_WHAT IS BEING ASKED:_ Of all the lines below, return only those starting with the line holding "unfold execKeyDrainTimeout" and going on through the line holding "with_reducible apply slFault_keeps", exactly as written.
RECORDS SHOWN: Begin
theorem execAttestRead_keeps {s0 : State} {a0} {a1} {a2} {s : State} (h : Keeps s0 s) :
    KeepsX s0 (execAttestRead a0 a1 a2 s) := by
  unfold execAttestRead
  repeat' first
    | with_reducible assumption
    | with_reducible apply KeepsX.next
    | with_reducible apply attestPacket_keeps
    | (intro _)
    | (extract_lets +onlyGivenNames x; try clear_value x)
    | split
    | (refine Keeps.prj (by with_reducible assumption) ?_)
    | with_reducible apply Keeps.lit

theorem execDebugChallenge_keeps {s0 : State} {a0} {a1} {s : State} (h : Keeps s0 s) :
    KeepsX s0 (execDebugChallenge a0 a1 s) := by
  unfold execDebugChallenge
  repeat' first
    | with_reducible assumption
    | with_reducible apply KeepsX.next
    | with_reducible apply directPacket_keeps
    | (intro _)
    | (extract_lets +onlyGivenNames x; try clear_value x)
    | split
    | (refine Keeps.prj (by with_reducible assumption) ?_)
    | with_reducible apply Keeps.lit

theorem execChallengeLapse_keeps {s0 : State} {s : State} (h : Keeps s0 s) :
    KeepsX s0 (execChallengeLapse s) := by
  unfold execChallengeLapse
  repeat' first
    | with_reducible assumption
    | with_reducible apply KeepsX.next
    | (intro _)
    | (extract_lets +onlyGivenNames x; try clear_value x)
    | (refine Keeps.prj (by with_reducible assumption) ?_)
    | with_reducible apply Keeps.lit

theorem execDebugLockoutEnd_keeps {s0 : State} {s : State} (h : Keeps s0 s) :
    KeepsX s0 (execDebugLockoutEnd s) := by
  unfold execDebugLockoutEnd
  repeat' first
    | with_reducible assumption
    | with_reducible apply KeepsX.next
    | with_reducible apply Keeps.later
    | (intro _)
    | (refine Keeps.prj (by with_reducible assumption) ?_)
    | with_reducible apply Keeps.lit

theorem zeroiseSlots_keeps {s0 : State} {s : State} (h : Keeps s0 s) :
    Keeps s0 (zeroiseSlots s) := by
  unfold zeroiseSlots
  repeat' first
    | with_reducible assumption
    | (intro _)
    | (refine Keeps.prj (by with_reducible assumption) ?_)
    | with_reducible apply Keeps.lit

theorem debugUnlock_keeps {s0 : State} {a0} {a1} {s : State} (h : Keeps s0 s) :
    Keeps s0 (debugUnlock a0 a1 s) := by
  unfold debugUnlock
  repeat' first
    | with_reducible assumption
    | with_reducible apply foldS_keeps
    | with_reducible apply slReset_keeps
    | with_reducible apply zeroiseSlots_keeps
    | with_reducible apply secEvent_keeps
    | with_reducible apply State.extend_keeps
    | (intro _)
    | (extract_lets +onlyGivenNames x; refine Keeps.cut (s0 := s0) (t := x) ?_ (fun hx => ?_) <;> first | (replace hx : Keeps s0 x := hx; clear_value x) | (dsimp only [x]; clear x))
    | (extract_lets +onlyGivenNames x; try clear_value x)
    | split
    | (refine Keeps.prj (by with_reducible assumption) ?_)
    | with_reducible apply Keeps.lit

theorem actDebugResponse_keeps {s0 : State} {a0} {a1} {s : State} (h : Keeps s0 s) :
    Keeps s0 (actDebugResponse a0 a1 s).2 := by
  unfold actDebugResponse
  repeat' first
    | with_reducible assumption
    | with_reducible apply authFailed_keeps
    | with_reducible apply debugUnlock_keeps
    | (intro _)
    | (extract_lets +onlyGivenNames x; refine Keeps.cut (s0 := s0) (t := x.2) ?_ (fun hx => ?_) <;> first | (replace hx : Keeps s0 x.2 := hx; clear_value x) | (dsimp only [x]; clear x))
    | (extract_lets +onlyGivenNames x; try clear_value x)
    | split
    | (refine Keeps.snd (by with_reducible assumption) ?_)
    | (refine Keeps.prj (by with_reducible assumption) ?_)
    | with_reducible apply Keeps.lit

theorem execDebugResponse_keeps {s0 : State} {a0} {a1} {a2} {a3} {s : State} (h : Keeps s0 s) :
    KeepsX s0 (execDebugResponse a0 a1 a2 a3 s) := by
  unfold execDebugResponse
  repeat' first
    | with_reducible assumption
    | with_reducible apply KeepsX.next
    | with_reducible apply fragPacket_keeps
    | with_reducible apply actDebugResponse_keeps
    | (intro _)
    | (refine Keeps.snd (by with_reducible assumption) ?_)
    | (refine Keeps.prj (by with_reducible assumption) ?_)
    | with_reducible apply Keeps.lit

theorem actKeyBind_keeps {s0 : State} {a0} {a1} {s : State} (h : Keeps s0 s) :
    Keeps s0 (actKeyBind a0 a1 s).2 := by
  unfold actKeyBind
  repeat' first
    | with_reducible assumption
    | (intro _)
    | (extract_lets +onlyGivenNames x; try clear_value x)
    | split
    | (refine Keeps.prj (by with_reducible assumption) ?_)
    | with_reducible apply Keeps.lit

theorem execKeySlotBind_keeps {s0 : State} {a0} {a1} {s : State} (h : Keeps s0 s) :
    KeepsX s0 (execKeySlotBind a0 a1 s) := by
  unfold execKeySlotBind
  repeat' first
    | with_reducible assumption
    | with_reducible apply KeepsX.next
    | with_reducible apply stagePacket_keeps
    | with_reducible apply actKeyBind_keeps
    | with_reducible apply noPrep_keeps
    | (intro _)
    | (refine Keeps.snd (by with_reducible assumption) ?_)
    | (refine Keeps.prj (by with_reducible assumption) ?_)
    | with_reducible apply Keeps.lit

theorem drainDrop_keeps {s0 : State} {a0} {s : State} (h : Keeps s0 s) :
    Keeps s0 (drainDrop a0 s) := by
  unfold drainDrop
  repeat' first
    | with_reducible assumption
    | with_reducible apply mscDrop_keeps
    | with_reducible apply exchange_keeps
    | with_reducible apply foldS_keeps
    | with_reducible apply recallAll_keeps
    | (intro _)
    | (extract_lets +onlyGivenNames x; refine Keeps.cut (s0 := s0) (t := x) ?_ (fun hx => ?_) <;> first | (replace hx : Keeps s0 x := hx; clear_value x) | (dsimp only [x]; clear x))
    | split
    | (refine Keeps.prj (by with_reducible assumption) ?_)
    | with_reducible apply Keeps.lit

theorem drainEnd_keeps {s0 : State} {a0} {a1} {s : State} (h : Keeps s0 s) :
    Keeps s0 (drainEnd a0 a1 s) := by
  unfold drainEnd
  repeat' first
    | with_reducible assumption
    | with_reducible apply secEvent_keeps
    | with_reducible apply State.touch_keeps
    | with_reducible apply reply_keeps
    | (intro _)
    | (extract_lets +onlyGivenNames x; refine Keeps.cut (s0 := s0) (t := x) ?_ (fun hx => ?_) <;> first | (replace hx : Keeps s0 x := hx; clear_value x) | (dsimp only [x]; clear x))
    | (extract_lets +onlyGivenNames x; try clear_value x)
    | split
    | (refine Keeps.prj (by with_reducible assumption) ?_)
    | with_reducible apply Keeps.lit

theorem drainRun_keeps {s0 : State} {a0} {s : State} (h : Keeps s0 s) :
    Keeps s0 (drainRun a0 s) := by
  unfold drainRun
  repeat' first
    | with_reducible assumption
    | with_reducible apply drainDrop_keeps
    | with_reducible apply drainEnd_keeps
    | (intro _)
    | (extract_lets +onlyGivenNames x; refine Keeps.cut (s0 := s0) (t := x) ?_ (fun hx => ?_) <;> first | (replace hx : Keeps s0 x := hx; clear_value x) | (dsimp only [x]; clear x))
    | (extract_lets +onlyGivenNames x; try clear_value x)
    | split
    | (refine Keeps.prj (by with_reducible assumption) ?_)
    | with_reducible apply Keeps.lit

theorem drainSettle_keeps {s0 : State} {s : State} (h : Keeps s0 s) :
    Keeps s0 (drainSettle s) := by
  unfold drainSettle
  repeat' first
    | with_reducible assumption
    | with_reducible apply foldS_keeps
    | with_reducible apply drainRun_keeps
    | (intro _)
    | (refine Keeps.prj (by with_reducible assumption) ?_)
    | with_reducible apply Keeps.lit

theorem execKeySlotDrain_keeps {s0 : State} {a0} {s : State} (h : Keeps s0 s) :
    KeepsX s0 (execKeySlotDrain a0 s) := by
  unfold execKeySlotDrain
  repeat' first
    | with_reducible assumption
    | with_reducible apply KeepsX.next
    | with_reducible apply reply_keeps
    | with_reducible apply State.touch_keeps
    | with_reducible apply slFenceAll_keeps
    | with_reducible apply drainRun_keeps
    | (intro _)
    | (extract_lets +onlyGivenNames x; refine Keeps.cut (s0 := s0) (t := x) ?_ (fun hx => ?_) <;> first | (replace hx : Keeps s0 x := hx; clear_value x) | (dsimp only [x]; clear x))
    | (extract_lets +onlyGivenNames x; try clear_value x)
    | split
    | (refine Keeps.prj (by with_reducible assumption) ?_)
    | with_reducible apply Keeps.lit

theorem drainOne_keeps {s0 : State} {a0} {s : State} (h : Keeps s0 s) :
    Keeps s0 (drainOne a0 s) := by
  unfold drainOne
  repeat' first
    | with_reducible assumption
    | with_reducible apply State.setLine_keeps
    | with_reducible apply coreFault_keeps
    | with_reducible apply agentFault_keeps
    | (intro _)
    | (extract_lets +onlyGivenNames x; refine Keeps.cut (s0 := s0) (t := x) ?_ (fun hx => ?_) <;> first | (replace hx : Keeps s0 x := hx; clear_value x) | (dsimp only [x]; clear x))
    | (extract_lets +onlyGivenNames x; try clear_value x)
    | split
    | (refine Keeps.prj (by with_reducible assumption) ?_)
    | with_reducible apply Keeps.lit

theorem execKeyDrainTimeout_keeps {s0 : State} {a0} {s : State} (h : Keeps s0 s) :
    KeepsX s0 (execKeyDrainTimeout a0 s) := by
  unfold execKeyDrainTimeout
  repeat' first
    | with_reducible assumption
    | with_reducible apply KeepsX.next
    | with_reducible apply foldS_keeps
    | with_reducible apply drainOne_keeps
    | with_reducible apply slFault_keeps
    | with_reducible apply partResetSettle_keeps
    | with_reducible apply settleLaunches_keeps
    | with_reducible apply drainRun_keeps
    | with_reducible apply foldl_keeps
    | with_reducible apply foldl_keeps_snd
    | (intro _)
    | (extract_lets +onlyGivenNames x; refine Keeps.cut (s0 := s0) (t := x) ?_ (fun hx => ?_) <;> first | (replace hx : Keeps s0 x := hx; clear_value x) | (dsimp only [x]; clear x))
    | (extract_lets +onlyGivenNames x; try clear_value x)
    | split
    | (refine Keeps.prj (by with_reducible assumption) ?_)
    | with_reducible apply Keeps.lit

/-! ### Shed -/

theorem shedRaise_keeps {s0 : State} {a0} {a1} {a2} {s : State} (h : Keeps s0 s) :
    Keeps s0 (shedRaise a0 a1 a2 s) := by
  unfold shedRaise
  repeat' first
    | with_reducible assumption
    | with_reducible apply hubEvent_keeps
    | (intro _)
    | (extract_lets +onlyGivenNames x; try clear_value x)
    | (refine Keeps.prj (by with_reducible assumption) ?_)
    | with_reducible apply Keeps.lit

theorem shedNote_keeps {s0 : State} {a0} {a1} {s : State} (h : Keeps s0 s) :
    Keeps s0 (shedNote a0 a1 s) := by
  unfold shedNote
  repeat' first
    | with_reducible assumption
    | with_reducible apply shedRaise_keeps
    | (intro _)
    | (extract_lets +onlyGivenNames x; try clear_value x)
    | split
    | (refine Keeps.prj (by with_reducible assumption) ?_)
    | with_reducible apply Keeps.lit

theorem shedTell_keeps {s0 : State} {s : State} (h : Keeps s0 s) :
    Keeps s0 (shedTell s) := by
  unfold shedTell
  repeat' first
    | with_reducible assumption
    | with_reducible apply foldS_keeps
    | with_reducible apply shedRaise_keeps
    | (intro _)
    | split
    | (refine Keeps.prj (by with_reducible assumption) ?_)
    | with_reducible apply Keeps.lit

theorem rollbackAll_keeps {s0 : State} {s : State} (h : Keeps s0 s) :
    Keeps s0 (rollbackAll s) := by
  unfold rollbackAll
  repeat' first
    | with_reducible assumption
    | (intro _)
    | (extract_lets +onlyGivenNames x; try clear_value x)
    | (refine Keeps.prj (by with_reducible assumption) ?_)
    | with_reducible apply Keeps.lit

theorem enterL4_keeps {s0 : State} {s : State} (h : Keeps s0 s) :
    Keeps s0 (enterL4 s) := by
  unfold enterL4
  repeat' first
    | with_reducible assumption
    | with_reducible apply abandonMoves_keeps
    | with_reducible apply rollbackAll_keeps
    | with_reducible apply recallOwned_keeps
    | with_reducible apply foldS_keeps
    | with_reducible apply clusterGone_keeps
    | (intro _)
    | (extract_lets +onlyGivenNames x; refine Keeps.cut (s0 := s0) (t := x) ?_ (fun hx => ?_) <;> first | (replace hx : Keeps s0 x := hx; clear_value x) | (dsimp only [x]; clear x))
    | (refine Keeps.prj (by with_reducible assumption) ?_)
    | with_reducible apply Keeps.lit

theorem enterL6_keeps {s0 : State} {s : State} (h : Keeps s0 s) :
    Keeps s0 (enterL6 s) := by
  unfold enterL6
  repeat' first
    | with_reducible assumption
    | (intro _)
    | (refine Keeps.prj (by with_reducible assumption) ?_)
    | with_reducible apply Keeps.lit

theorem shedRise_keeps {s0 : State} {a0} {s : State} (h : Keeps s0 s) :
    Keeps s0 (shedRise a0 s) := by
  unfold shedRise
  repeat' first
    | with_reducible assumption
    | with_reducible apply smbSet_keeps
    | with_reducible apply enterL4_keeps
    | with_reducible apply enterL6_keeps
    | with_reducible apply shedNote_keeps
    | with_reducible apply drainSettle_keeps
    | with_reducible apply slShed_keeps
    | with_reducible apply shedSites_keeps
    | (intro _)
    | (extract_lets +onlyGivenNames x; refine Keeps.cut (s0 := s0) (t := x) ?_ (fun hx => ?_) <;> first | (replace hx : Keeps s0 x := hx; clear_value x) | (dsimp only [x]; clear x))
    | (extract_lets +onlyGivenNames x; try clear_value x)
    | split
    | (refine Keeps.prj (by with_reducible assumption) ?_)
    | with_reducible apply Keeps.lit

theorem shedCheck_keeps {s0 : State} {s : State} (h : Keeps s0 s) :
    Keeps s0 (shedCheck s) := by
  unfold shedCheck
  repeat' first
    | with_reducible assumption
    | with_reducible apply shedRise_keeps
    | (intro _)
    | split
    | (refine Keeps.prj (by with_reducible assumption) ?_)
    | with_reducible apply Keeps.lit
RECORDS SHOWN: End
_THE ANSWER:_
  unfold execKeyDrainTimeout
  repeat' first
    | with_reducible assumption
    | with_reducible apply KeepsX.next
    | with_reducible apply foldS_keeps
    | with_reducible apply drainOne_keeps
    | with_reducible apply slFault_keeps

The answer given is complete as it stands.